Page 43 - UNC MC Assistive Personnel Orientation Manual 2020
P. 43

Skin Care / Wound Ostomy Continence Nurse Consult Service


               Risk Factors Related to Pressure Injuries

                                   Sensory Perception
                                   • The ability to respond to pressure related discomfort.
                                   •Elderly, diabetic, sedated, etc. often won't feel pressure and may not
                                    respond  by moving.  This may possibly result in a pressure injury.



                                   Moisture
                                   •Sources of moisture could macerate skin and make it more prone to
                                    breakdown and/or fissures.
                                    • perspiration       ● urine
                                    • stool                    ● wound drainage


                                   Activity
                                   • Decreased physical activity such as being confined to bed/chair for
                                    extended periods of time) increases chance for skin breakdown.
                                   • Less activity also decreases the appetitie which increase the chance for
                                    skin breakdown.

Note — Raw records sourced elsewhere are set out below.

-- ==== Sys2Proof/Proofs/Reset.lean ====
section
/-! Reset (70_reset_and_hazards.md section 1): no operation and no micro-step takes the value of `ACC` away, so an
advance that does took a reset. -/

namespace Sys2Proof.Machine

/-- Whenever `f` goes on from a state whose `ACC` holds a value, `ACC` holds one afterwards too. -/
def KeepsAccHeld (f : State → Result) : Prop :=
  ∀ ⦃s t : State⦄, f s = .next t → s.acc ≠ none → t.acc ≠ none

/-! ### The parts of an operation -/

theorem deliverHeader_acc {m : Memory} {s t : State} (h : deliverHeader m s = .next t) : t.acc = s.acc := by
  unfold deliverHeader at h
  split at h
  · cases h; rfl
  · cases h

theorem afterCheckStep_acc {v : Option ValidationError} {q : Seq} {s t : State}
    (h : afterCheckStep v q s = .next t) : t.acc = s.acc := by
  cases v <;> (cases h; rfl)

/-! ### Operations, micro-steps and runs of them -/

theorem exec_keepsAccHeld (i : Instr) : KeepsAccHeld (exec i) := by
  intro s t h hs
  cases i with
  | crcInit | crcCompute data => cases h; exact Option.some_ne_none _
  | crcXorb b | crcRound | crcByte b =>
    obtain ⟨a, -, h⟩ := withAcc_next h
    cases h
    exact Option.some_ne_none _
  | crcFinal =>
    obtain ⟨a, -, h⟩ := withAcc_next h
    cases h
    exact hs
  | hdrBuild len crc md => rwa [exec_hdrBuild_acc h]

/-- Starting an operation either only sets its first phase or performs it. -/
theorem begin_keepsAccHeld (i : Instr) : KeepsAccHeld (begin i) := by
  intro s t h hs
  cases i with
  | crcByte b =>
    obtain ⟨a, -, h⟩ := withAcc_next h
    cases h
    exact hs
  | crcCompute data | hdrBuild len crc md => cases h; exact hs
  | crcInit => exact exec_keepsAccHeld .crcInit h hs
  | crcXorb b => exact exec_keepsAccHeld (.crcXorb b) h hs
  | crcRound => exact exec_keepsAccHeld .crcRound h hs
  | crcFinal => exact exec_keepsAccHeld .crcFinal h hs

/-- By cases on the phase: those of CE write a value or leave `ACC`, those of HB leave it (10_state.md R21). -/
theorem microStep_keepsAccHeld : KeepsAccHeld microStep := by
  intro s t h hs
  cases hq : s.seq <;> simp only [microStep, hq] at h
  case idle | buildResolve | buildNorm => cases h; exact hs
  case computeInit => cases h; exact Option.some_ne_none _
  case byteXor =>
    obtain ⟨a, -, h⟩ := withAcc_next h
    cases h
    exact Option.some_ne_none _
  case byteShift | computeShift =>
    obtain ⟨a, -, h⟩ := withAcc_next h
    split at h <;> (cases h; exact Option.some_ne_none _)
  case computeXor =>
    split at h
    · obtain ⟨a, -, h⟩ := withAcc_next h
      cases h
      exact Option.some_ne_none _
    · cases h; exact hs
  case computeFinal =>
    obtain ⟨a, -, h⟩ := withAcc_next h
    cases h
    exact hs
  case buildCheck => rwa [afterCheckStep_acc h]
  case buildCheckElement =>
    split at h
    · rwa [afterCheckStep_acc h]
    · cases h; exact hs
  case buildSer =>
    split at h
    · cases h; exact hs
    · rwa [deliverHeader_acc h]

theorem microRun_keepsAccHeld (n : Nat) : KeepsAccHeld (microRun n) := by
  induction n with
  | zero => intro s t h hs; cases h; exact hs
  | succ n ih =>
    intro s t h hs
    obtain ⟨u, hu, h⟩ := andThen_eq_next h
    exact ih h (microStep_keepsAccHeld hu hs)

theorem finish_keepsAccHeld : KeepsAccHeld finish :=
  fun s _ h => microRun_keepsAccHeld s.seq.stepsLeft h

theorem takeRequest_keepsAccHeld {start : Instr → State → Result} (hstart : ∀ i, KeepsAccHeld (start i))
    (r : Request) : KeepsAccHeld (takeRequest start r) := by
  intro s t h hs
  unfold takeRequest at h
  split at h
  · exact hstart _ h hs
  · cases h

/-! ### Reset, at either granularity -/

theorem advance_of_reset (start : Instr → State → Result) (carryOn : State → Result) {s : State}
    {rest : List HostInput} (h : s.inputs = .reset :: rest) :
    advance start carryOn s = .next (takeReset { s with inputs := rest }) := by
  simp only [advance, h]

/-- If neither starting an operation nor carrying one on takes the value of `ACC` away, only reset does. -/
theorem reset_of_advance_acc_none {start : Instr → State → Result} {carryOn : State → Result}
    (hstart : ∀ i, KeepsAccHeld (start i)) (hcarry : KeepsAccHeld carryOn) {s t : State}
    (h : advance start carryOn s = .next t) (hs : s.acc ≠ none) (ht : t.acc = none) :
    ∃ rest, s.inputs = .reset :: rest := by
  rcases advance_cases start carryOn s with ⟨rest, hreset, -⟩ | ⟨r, rest, -, -, htake⟩ | ⟨-, -, hcarried⟩
  · exact ⟨rest, hreset⟩
  · exact absurd ht (takeRequest_keepsAccHeld hstart r (htake.symm.trans h) hs)
  · exact absurd ht (hcarry (hcarried.symm.trans h) hs)

/-! ### The obligation -/

/-- Settles O18: both granularities are an `advance`, which takes a reset at once; the rest is that operations and
micro-steps keep a held `ACC` held. -/
theorem resetEventClearsAccAndAbandons : Obligations.ResetEventClearsAccAndAbandons := by
  refine ⟨fun s rest h => ?_, fun s t h hs ht => ?_⟩
  · exact ⟨⟨_, advance_of_reset exec finish h, rfl, rfl, rfl⟩,
      ⟨_, advance_of_reset begin microStep h, rfl, rfl, rfl⟩⟩
  · rcases h with hstep | htick
    · exact reset_of_advance_acc_none exec_keepsAccHeld finish_keepsAccHeld hstep hs ht
    · exact reset_of_advance_acc_none begin_keepsAccHeld microStep_keepsAccHeld htick hs ht

end Sys2Proof.Machine
end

                                   Mobility

                                   •Decreased mobility will increase the time the patient spends in the
                                    same position.
                                   •This increases pressure placed on the bony prominences where skin
                                    breakdown will most likely occur.


                                   Friction and Shear
                                   •As the patient slides down in the bed both friction and shear injury
                                    occur.
                                   •Friction during moving and transferring can cause damage to the skin.


                                   Nutrition

                                   •Inadequate nutrition increases probability of skin breakdown.
                                   •Nurtitional deficits can be addressed by mouth (supplements, tube feedings or
                                    TPN.
                                       •Protein is the most important dietary factor for wound healing!


                                   Intake and Output
                                   •Accurate recording of intake and output helps to direct patient care.